== Required work ==
Go through the listing and copy every line word for word.

== Supplied data ==

-- ==== Sys2Proof/Certificates/Slice0/Obligations.lean ====
section
/-! DEFINITION. The statements for the provers: what each command does, what the shared computations give, and the
invariants every step keeps. -/

open Sys2Proof Sys2Proof.Machine

/-! ### The part as a whole -/

/-- A step takes the command at the front of the queue and runs it on the queue's rest. -/
def Obligations.StepRunsTheFrontCommand : Prop :=
  ∀ (s : State) (c : Instr) (rest : List Instr), s.pending = c :: rest → step s = exec c { s with pending := rest }

/-- With no command waiting, a step takes the oldest event one block has handed another; with none of these, one
millisecond passes: the time base advances by one and every running timer counts down by one, and nothing else
changes. The model's choice (log entries 2 and 5). The model's own in it: log entry 6. -/
def Obligations.IdleStepTakesTheHandedThenTime : Prop :=
  ∀ s : State, s.pending = [] →
    (∀ e rest, s.handed = e :: rest → step s = exec e s) ∧
    (s.handed = [] → s.line.held = true → step s = .next s) ∧
    (s.handed = [] → s.line.held = false → ∃ t, step s = .next t ∧
      t.timeBase = s.timeBase + 1 ∧
      t.line = { s.line with
        silenceTimer := s.line.silenceTimer.map (· - 1), wakeTimer := s.line.wakeTimer.map (· - 1)
        statusTimer := s.line.statusTimer.map (· - 1) } ∧
      (∀ i : PointIx, t.points[i] = { s.points[i] with
        staleTimer := s.points[i].staleTimer.map (· - 1), settleTimer := s.points[i].settleTimer.map (· - 1) }) ∧
      (∀ sh, sheetRec t.fog sh = { sheetRec s.fog sh with
        fogTimer := (sheetRec s.fog sh).fogTimer.map (· - 1)
        recoverTimer := (sheetRec s.fog sh).recoverTimer.map (· - 1) }) ∧
      t = { s with
        timeBase := t.timeBase, line := t.line, points := t.points
        budget.periodTimer := s.budget.periodTimer.map (· - 1)
        fog.sheet1 := t.fog.sheet1, fog.sheet2 := t.fog.sheet2
        scene.stepTimer := s.scene.stepTimer.map (· - 1) })

/-- Every command answers a next state and leaves the queue of waiting commands alone; and while the reset input is
asserted or the part is unpowered, no command but the two of the reset changes anything (R22). The model's own in it:
log entry 6. -/
def Obligations.EveryCommandAnswersANextState : Prop :=
  ∀ (c : Instr) (s : State), ∃ t, exec c s = .next t ∧ t.pending = s.pending ∧
    (s.line.held = true → (∀ own controller, c ≠ .powerOnReset own controller) → c ≠ .resetAsserted → t = s)

/-- R176, R177: whichever of the forty-four requests its owner takes, it is answered at that event with one status; a
reply with another status than DONE changes nothing and carries no results, and only a read request carries any. The
model's own in it: log entry 21. -/
def Obligations.RefusedRequestsChangeNothing : Prop :=
  ∀ (r : Req) (slot : SlotIx) (q : Request) (s : State), CanTake r slot q s →
    ∃ status results t, exec (takeCommand r slot) s = .next (answered r slot q status results t) ∧
      (status ≠ .done → t = taken r slot s ∧ results = []) ∧ (rightOf r ≠ .read → results = []) ∧
      (rightOf r = .read → r ≠ .readStatus → t = taken r slot s)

== The completed task ==
-- ==== Sys2Proof/Certificates/Slice0/Obligations.lean ====
section
/-! DEFINITION. The statements for the provers: what each command does, what the shared computations give, and the
invariants every step keeps. -/

open Sys2Proof Sys2Proof.Machine

/-! ### The part as a whole -/

/-- A step takes the command at the front of the queue and runs it on the queue's rest. -/
def Obligations.StepRunsTheFrontCommand : Prop :=
  ∀ (s : State) (c : Instr) (rest : List Instr), s.pending = c :: rest → step s = exec c { s with pending := rest }

/-- With no command waiting, a step takes the oldest event one block has handed another; with none of these, one
millisecond passes: the time base advances by one and every running timer counts down by one, and nothing else
changes. The model's choice (log entries 2 and 5). The model's own in it: log entry 6. -/
def Obligations.IdleStepTakesTheHandedThenTime : Prop :=
  ∀ s : State, s.pending = [] →
    (∀ e rest, s.handed = e :: rest → step s = exec e s) ∧
    (s.handed = [] → s.line.held = true → step s = .next s) ∧
    (s.handed = [] → s.line.held = false → ∃ t, step s = .next t ∧
      t.timeBase = s.timeBase + 1 ∧
      t.line = { s.line with
        silenceTimer := s.line.silenceTimer.map (· - 1), wakeTimer := s.line.wakeTimer.map (· - 1)
        statusTimer := s.line.statusTimer.map (· - 1) } ∧
      (∀ i : PointIx, t.points[i] = { s.points[i] with
        staleTimer := s.points[i].staleTimer.map (· - 1), settleTimer := s.points[i].settleTimer.map (· - 1) }) ∧
      (∀ sh, sheetRec t.fog sh = { sheetRec s.fog sh with
        fogTimer := (sheetRec s.fog sh).fogTimer.map (· - 1)
        recoverTimer := (sheetRec s.fog sh).recoverTimer.map (· - 1) }) ∧
      t = { s with
        timeBase := t.timeBase, line := t.line, points := t.points
        budget.periodTimer := s.budget.periodTimer.map (· - 1)
        fog.sheet1 := t.fog.sheet1, fog.sheet2 := t.fog.sheet2
        scene.stepTimer := s.scene.stepTimer.map (· - 1) })

/-- Every command answers a next state and leaves the queue of waiting commands alone; and while the reset input is
asserted or the part is unpowered, no command but the two of the reset changes anything (R22). The model's own in it:
log entry 6. -/
def Obligations.EveryCommandAnswersANextState : Prop :=
  ∀ (c : Instr) (s : State), ∃ t, exec c s = .next t ∧ t.pending = s.pending ∧
    (s.line.held = true → (∀ own controller, c ≠ .powerOnReset own controller) → c ≠ .resetAsserted → t = s)

/-- R176, R177: whichever of the forty-four requests its owner takes, it is answered at that event with one status; a
reply with another status than DONE changes nothing and carries no results, and only a read request carries any. The
model's own in it: log entry 21. -/
def Obligations.RefusedRequestsChangeNothing : Prop :=
  ∀ (r : Req) (slot : SlotIx) (q : Request) (s : State), CanTake r slot q s →
    ∃ status results t, exec (takeCommand r slot) s = .next (answered r slot q status results t) ∧
      (status ≠ .done → t = taken r slot s ∧ results = []) ∧ (rightOf r ≠ .read → results = []) ∧
      (rightOf r = .read → r ≠ .readStatus → t = taken r slot s)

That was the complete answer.